< 2nd term

Multiple alignment and domains

Last update on the 4th of May, 2017

Here I study algorithms of multiple alignment and domain architectures. I worked with differing algorithms of multiple alignment in Jalview, observed several domains in Pfam database, made out and inserted JavaScript code for displaying domain organisations as in Pfam site.

List of downloads
File Link
Jalview project with all alignments of this task project.jvp

Comparing multiple alignment algorithms

project.jvp

To align homologous proteins I chose these HSP70[1] proteins with following Uniprot ACs: B5ZWQ2, A9A135, O24581, Q7V1H4, Q18GZ4, A0T0H7. I fetched sequences from Uniprot database and aligned them with T-Coffee and Mafft algorithms.
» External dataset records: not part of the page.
/-- `LDP` commands into one lane of the planes listed write that lane of those planes
(42_datamove.md R103). -/
theorem execAll_ldp_writes_lanes (rd : BReg) (lane : Lane) (f : Index → Word) (is : List Index)
    (s : State) : ∃ u, execAll (is.map fun i => .ldp rd i lane (f i)) s = .next u ∧
      (∀ (r : BReg) (i : Index) (l : Lane), (u.getBatch r)[i][l] =
        if (r = rd ∧ l = lane) ∧ i ∈ is then f i else (s.getBatch r)[i][l]) ∧
      SameMatrices s u := by
  induction is generalizing s with
  | nil => exact ⟨s, rfl, fun r i l => by simp, fun _ => rfl⟩
  | cons j js ih =>
    obtain ⟨t, ht, htlane, _, htmatrix, _⟩ := exec_ldp_writes_lane rd j lane (f j) s
    obtain ⟨u, hu, hulane, humatrix⟩ := ih t
    refine ⟨u, (execAll_cons ht _).trans hu, fun r i l => ?_, htmatrix.trans humatrix⟩
    rw [hulane, htlane]
    by_cases hij : i = j
    · subst hij
      by_cases hr : r = rd ∧ l = lane <;> simp [hr]
    · simp [hij]

/-- Pairs of an `STP` and an `LDM` of the words listed write those words (42_datamove.md R104). -/
theorem execAll_stp_ldm_writes_words (rd : MReg) (rs1 : BReg) (lane : Lane) (f : Index → Word)
    (is : List Index) (s : State) :
    ∃ u, execAll (is.flatMap fun i => [.stp rs1 i lane, .ldm rd i (f i)]) s = .next u ∧
      (∀ (r : MReg) (i : Index), (u.getMatrix r)[i] =
        if r = rd ∧ i ∈ is then f i else (s.getMatrix r)[i]) ∧
      SameBatches s u := by
  induction is generalizing s with
  | nil => exact ⟨s, rfl, fun r i => by simp, fun _ => rfl⟩
  | cons j js ih =>
    obtain ⟨v, hv, _, hvbatch, hvmatrix, _⟩ := exec_stp_onlyAnswers rs1 j lane s
    obtain ⟨t, ht, htword, _, htbatch, _⟩ := exec_ldm_writes_word rd j (f j) v
    obtain ⟨u, hu, huword, hubatch⟩ := ih t
    refine ⟨u, (execAll_cons hv _).trans ((execAll_cons ht _).trans hu), fun r i => ?_,
      (hvbatch.trans htbatch).trans hubatch⟩
    rw [huword, htword, hvmatrix]
    by_cases hij : i = j
    · subst hij
      by_cases hr : r = rd <;> simp [hr]
    · simp [hij]

/-- Settles O52: `PUTL` is its row of the table and writes a lane column, lane by lane what the 64
`LDP` commands write. -/
theorem putlResult : Obligations.PutlResult := by
  refine ⟨encodes_build .putl, fun s rd lane rs1 => ?_⟩
  obtain ⟨t, ht, hw⟩ := exec_putl_writesBatch rd lane rs1 s
  obtain ⟨u, hu, hulane, humatrix⟩ :=
    execAll_ldp_writes_lanes rd lane (fun i => (s.getMatrix rs1)[i]) (List.finRange 64) s
  have htlane (r i l) := hw.getElem_getBatch
    (getElem_putColumn (s.getBatch rd) lane l (s.getMatrix rs1) i) r
  obtain ⟨_, hans, _, hmatrix, hrest⟩ := hw
  refine ⟨t, u, ht, htlane, hans, hmatrix, hrest, hu, sameBatches_of_lanes fun r i l => ?_,
    hmatrix.symm.trans humatrix⟩
  rw [hulane, htlane]
  simp only [List.mem_finRange, and_true]

/-- Settles O53: `GETL` is its row of the table and writes a matrix register, word by word what the
64 pairs of `STP` and `LDM` write. -/
theorem getlResult : Obligations.GetlResult := by
  refine ⟨encodes_build .getl, fun s rd rs1 lane => ?_⟩
  obtain ⟨t, ht, hw⟩ := exec_getl_writesMatrix rd rs1 lane s
  obtain ⟨u, hu, huword, hubatch⟩ := execAll_stp_ldm_writes_words rd rs1 lane
    (fun i => (s.getBatch rs1)[i][lane]) (List.finRange 64) s
  have htword := hw.getElem_getMatrix
  simp only [getElem_getColumn] at htword
  obtain ⟨_, hans, _, hbatch, hrest⟩ := hw
  refine ⟨t, u, ht, htword, hans, hbatch, hrest, hu, hbatch.symm.trans hubatch,
    sameMatrices_of_words fun r i => ?_⟩
  rw [huword, htword]
  simp only [List.mem_finRange, and_true]

/-- A lane column put and got is the matrix it was put from (42_datamove.md R105). -/
theorem execAll_putl_getl (s : State) (b : BReg) (m d : MReg) (l : Lane) :
    ∃ t, execAll [.putl b l m, .getl d b l] s = .next t ∧ t.getMatrix d = s.getMatrix m := by
  obtain ⟨u, hu, hwu⟩ := exec_putl_writesBatch b l m s
  obtain ⟨t, ht, hwt⟩ := exec_getl_writesMatrix d b l u
  refine ⟨t, (execAll_cons hu _).trans (execAll_cons ht []), ?_⟩
  rw [hwt.getMatrix_eq, hwu.getBatch_eq, getColumn_putColumn]

/-- A word loaded and stored is the word loaded (42_datamove.md R105). -/
theorem execAll_ldm_stm (s : State) (d : MReg) (i : Index) (v : Word) :
    ∃ t, execAll [.ldm d i v, .stm d i] s = .next t ∧
      t.responses = ⟨.ok, v⟩ :: ⟨.ok, 0⟩ :: s.responses := by
  obtain ⟨u, hu, hword, huans, _⟩ := exec_ldm_writes_word d i v s
  obtain ⟨t, ht, htans, _⟩ := exec_stm_onlyAnswers d i u
  rw [hword, if_pos ⟨rfl, rfl⟩] at htans
  exact ⟨t, (execAll_cons hu _).trans (execAll_cons ht []),
    Eq.trans htans (congrArg (List.cons _) huans)⟩

/-- A lane loaded and stored is the lane loaded (42_datamove.md R105). -/
theorem execAll_ldp_stp (s : State) (b : BReg) (i : Index) (l : Lane) (v : Word) :
    ∃ t, execAll [.ldp b i l v, .stp b i l] s = .next t ∧
      t.responses = ⟨.ok, v⟩ :: ⟨.ok, 0⟩ :: s.responses := by
  obtain ⟨u, hu, hlane, huans, _⟩ := exec_ldp_writes_lane b i l v s
  obtain ⟨t, ht, htans, _⟩ := exec_stp_onlyAnswers b i l u
  rw [hlane, if_pos ⟨rfl, rfl, rfl⟩] at htans
  exact ⟨t, (execAll_cons hu _).trans (execAll_cons ht []),
    Eq.trans htans (congrArg (List.cons _) huans)⟩

/-- Settles O54: each reader gives back what its writer put there. -/
theorem dataMoveRoundTrips : Obligations.DataMoveRoundTrips := fun s b m d i l v =>
  ⟨execAll_putl_getl s b m d l, execAll_ldm_stm s d i v, execAll_ldp_stp s b i l v⟩

end Sys2Proof.Machine

/-! The capability register (43_system.md): the one command that answers it. -/

namespace Sys2Proof.Machine

/-- The two values of `CAP`, as hardwired (10_state.md R24). -/
theorem capability_eq_ite (a : Bool) :
    capability a = if a then 0x0000000144380840 else 0x0000000044380840 := by
  obtain ⟨_, _, hwithout, hwith⟩ := capabilityIsHardwired
  cases a with
  | false => exact hwithout
  | true => exact hwith

theorem exec_rdcap_onlyAnswers (s : State) :
    ∃ t, exec .rdcap s = .next t ∧ OnlyAnswers s t .ok (capability s.hasAccel) :=
  ⟨_, rfl, onlyAnswers_respond s .ok _⟩

/-- Settles O57: `RDCAP` is its row of the table and only answers `CAP`, whose two values are known. -/
theorem rdcapResult : Obligations.RdcapResult :=
  ⟨encodes_build .rdcap, fun s => capability_eq_ite s.hasAccel ▸ exec_rdcap_onlyAnswers s⟩

end Sys2Proof.Machine

/-! The two errors (60_exceptions.md R112 to R119): which commands draw `ERR_PARAM`, that a bit which
must be zero is checked first, and that an error leaves nothing behind that a later command can see. -/

namespace Sys2Proof.Machine

/-- Bits 19 to 8 are those that `MODP2` does not use (30_encoding.md R52). -/
theorem unused_bits_zero_of_modp2_match {cmd : BitVec 32}
    (h : cmd &&& 0xFF0FFF00 = 0x03000000) : cmd &&& 0x000FFF00 = 0 :=
  calc cmd &&& 0x000FFF00 = cmd &&& 0xFF0FFF00 &&& 0x000FFF00 := by rw [BitVec.and_assoc]; rfl
    _ = 0 := by rw [h]; rfl

/-- Settles O14: a word with such a bit set fails the mask test of `MODP2`, whatever its `k`. -/
theorem illegalBeforeParam : Obligations.IllegalBeforeParam := by
  intro s q rest h hop _ hbits
  refine mustBeZeroBitIsIllegal s q rest .modp2 h hop (.inl fun hz => hbits ?_)
  exact unused_bits_zero_of_modp2_match ((cmd_match_iff .modp2 q.cmd).2 ⟨hop, hz⟩)

/-- Settles O15: a step that answers has one command's effect, and an error's is the answer alone. -/
theorem errorsChangeNothing : Obligations.ErrorsChangeNothing := by
  intro s t st v hstep hans hne
  obtain ⟨_, rfl⟩ | ⟨_, _, rfl⟩ | ⟨_, _, _, heff⟩ := step_effect hstep
  · exact absurd hans.symm (List.cons_ne_self _ _)
  · exact absurd hans.symm (List.cons_ne_self _ _)
  · obtain ⟨_, _, hans', _, herr⟩ := effect_answers heff
    obtain ⟨rfl, rfl⟩ := hans'.unique hans
    obtain ⟨hv, hbatch, hmatrix⟩ := herr hne
    exact ⟨hbatch, hmatrix, hv⟩

theorem commandStatus_eq_ok {i : Instr} {hasAccel : Bool}
    (hk : ∀ rd rs1 k, i = .modp2 rd rs1 k → k ≤ 64) (ha : i.opcode = .trna → hasAccel = true) :
    commandStatus hasAccel i = .ok := by
  cases i with
  | modp2 rd rs1 k => exact if_neg (Nat.not_lt.2 (hk rd rs1 k rfl))
  | trna rd rs1 => rw [ha rfl]; rfl
  | add | adds | reduce | trns | ldm | stm | ldp | stp | putl | getl | rdcap => rfl

/-- Settles O17: every command answers its status, and that is `OK` but for the two exceptions. -/
theorem legalCommandsAnswerOk : Obligations.LegalCommandsAnswerOk := by
  intro i s hk ha
  rw [← commandStatus_eq_ok hk ha]
  exact exec_answers_commandStatus i s

/-- A state in which only an answer was given differs in its list of answers alone. -/
theorem OnlyAnswers.eq_respond {s e : State} {st : Status} {v : Word} (h : OnlyAnswers s e st v) :
    e = s.respond st v := by
  obtain ⟨hans, hbatch, hmatrix, haccel, hinputs, hresets⟩ := h
  have hb : e.batch = s.batch := Vector.ext fun r hr => hbatch ⟨r, hr⟩
  have hm : e.matrix = s.matrix := Vector.ext fun r hr => hmatrix ⟨r, hr⟩
  cases e
  cases hb; cases hm; cases haccel; cases hinputs; cases hresets; cases hans
  rfl

/-- No command looks at the answers already given: it adds the same one to any list of them. -/
theorem exec_with_responses (i : Instr) {s t : State} (l : List Response)
    (h : exec i s = .next t) : ∃ r, t.responses = r :: s.responses ∧
      exec i { s with responses := l } = .next { t with responses := r :: l } := by
  cases i with
  | modp2 rd rs1 k =>
    by_cases hk : k ≤ 64
    · cases (execModp2_of_le rd rs1 hk s).symm.trans h
      exact ⟨_, rfl, execModp2_of_le rd rs1 hk _⟩
    · cases (execModp2_of_gt rd rs1 (by omega) s).symm.trans h
      exact ⟨_, rfl, execModp2_of_gt rd rs1 (by omega) _⟩
  | trna rd rs1 =>
    obtain ha | ha := Bool.eq_false_or_eq_true s.hasAccel
    · cases (execTrna_of_accel rd rs1 ha).symm.trans h
      exact ⟨_, rfl, execTrna_of_accel rd rs1 ha⟩
    · cases (execTrna_of_not_accel rd rs1 ha).symm.trans h
      exact ⟨_, rfl, execTrna_of_not_accel rd rs1 ha⟩
  | add | adds | reduce | trns | ldm | stm | ldp | stp | putl | getl | rdcap =>
    cases h
    exact ⟨_, rfl, rfl⟩

/-- Settles O18: an error leaves only its answer, at which no command looks. -/
theorem errorsLeaveNoTrace : Obligations.ErrorsLeaveNoTrace := by
  intro i s e t st herr h
  rw [herr.eq_respond]
  obtain ⟨r, hr, hu⟩ := exec_with_responses i (s.respond st 0).responses h
  exact ⟨_, r, hu, fun _ => rfl, fun _ => rfl, ⟨rfl, rfl, rfl⟩, hr, rfl⟩

/-- Of the commands only `MODP2` with `k` > 64 has the status `ERR_PARAM`. -/
theorem commandStatus_eq_errParam_iff {i : Instr} {hasAccel : Bool} :
    commandStatus hasAccel i = .errParam ↔ ∃ rd rs1 k, i = .modp2 rd rs1 k ∧ 64 < k := by
  cases i with
  | modp2 rd rs1 k => simp [commandStatus]
  | trna rd rs1 => cases hasAccel <;> simp [commandStatus]
  | add | adds | reduce | trns | ldm | stm | ldp | stp | putl | getl | rdcap =>
    simp [commandStatus]

/-- The order of checks gives `ERR_PARAM` to the legal `MODP2` words with `k` > 64 alone. -/
theorem statusOf_eq_errParam_iff (q : Request) (hasAccel : Bool) :
    statusOf hasAccel q.cmd = .errParam ↔ q.cmd &&& 0xFF0FFF00 = 0x03000000 ∧ 64 < kOf q := by
  have hencodes : q.cmd &&& 0xFF0FFF00 = 0x03000000 ↔
      decode q = .ok (.modp2 (rdOf q) (rs1Of q) (kOf q)) := encodes_build .modp2 q
  constructor
  · intro hst
    cases hd : decode q with
    | error e =>
      rw [statusOf_of_decode_error hd] at hst
      cases hst
    | ok i =>
      rw [statusOf_of_decode_ok hd, commandStatus_eq_errParam_iff] at hst
      obtain ⟨rd, rs1, k, rfl, hk⟩ := hst
      have hm := (exists_decode_opcode_iff q .modp2).1 ⟨_, hd, rfl⟩
      cases hd.symm.trans (hencodes.1 hm)
      exact ⟨hm, hk⟩
  · rintro ⟨hm, hk⟩
    rw [statusOf_of_decode_ok (hencodes.1 hm), commandStatus_eq_errParam_iff]
    exact ⟨_, _, _, rfl, hk⟩

/-- Settles O35: the status answered is the one of the order of checks, and an error only answers. -/
theorem paramErrorOnlyModp2 : Obligations.ParamErrorOnlyModp2 := by
  intro s t q rest h hstep
  obtain ⟨u, v, hu, hans, honly⟩ := orderOfChecks s q rest h
  cases hstep.symm.trans hu
  have hstatus : (∃ w, Answers s t .errParam w) ↔ statusOf s.hasAccel q.cmd = .errParam :=
    ⟨fun ⟨_, hparam⟩ => (Answers.unique hans hparam).1, fun hst => ⟨v, hst ▸ hans⟩⟩
  refine ⟨hstatus.trans (statusOf_eq_errParam_iff q s.hasAccel), fun hparam => ?_, rfl⟩
  rw [hstatus.1 hparam] at honly
  exact honly (by decide)

end Sys2Proof.Machine

/-! A step in every state (60_exceptions.md R126, 70_reset_and_hazards.md R133): the idle core keeps
its state, and a request leaves the port and is answered once. -/

namespace Sys2Proof.Machine

/-- A request leaves the port and adds one response (30_encoding.md R46). -/
theorem step_request_ports {s t : State} {q : Request} {rest : List Input}
    (h : s.inputs = .request q :: rest) (hstep : step s = .next t) :
    t.inputs = rest ∧ ∃ r : Response, t.responses = r :: s.responses := by
  obtain ⟨_, _, hans, ⟨_, hinputs, _⟩, _⟩ := effect_answers (step_request_effect h hstep)
  exact ⟨hinputs, _, hans⟩

/-- No state stops the core (60_exceptions.md R116). -/
theorem exists_step_next (s : State) : ∃ t, step s = .next t := by
  cases hin : s.inputs with
  | nil => exact ⟨s, step_of_idle hin⟩
  | cons a rest =>
    cases a with
    | reset => exact ⟨_, step_of_reset hin⟩
    | request q =>
      obtain ⟨t, _, hstep, _⟩ := step_answers_statusOf hin
      exact ⟨t, hstep⟩

/-- Settles O9: a step answers a next state, which is the idle step's when nothing is pending. -/
theorem stepAlwaysAnswers : Obligations.StepAlwaysAnswers := by
  intro s
  obtain ⟨t, hstep⟩ := exists_step_next s
  refine ⟨t, hstep, fun hidle => ?_, fun q rest h => step_request_ports h hstep⟩
  cases hstep.symm.trans (step_of_idle hidle)
  rfl

end Sys2Proof.Machine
T-Coffee uses progressive approach with library of pairwise alignments and takes into account known motifs and structural data[2], Mafft uses fast Fourier transform[3]. Then I put both alignments in one window and aligned them relatively to each other and mapped mismatches and gaps. The result is shown in the fig 1.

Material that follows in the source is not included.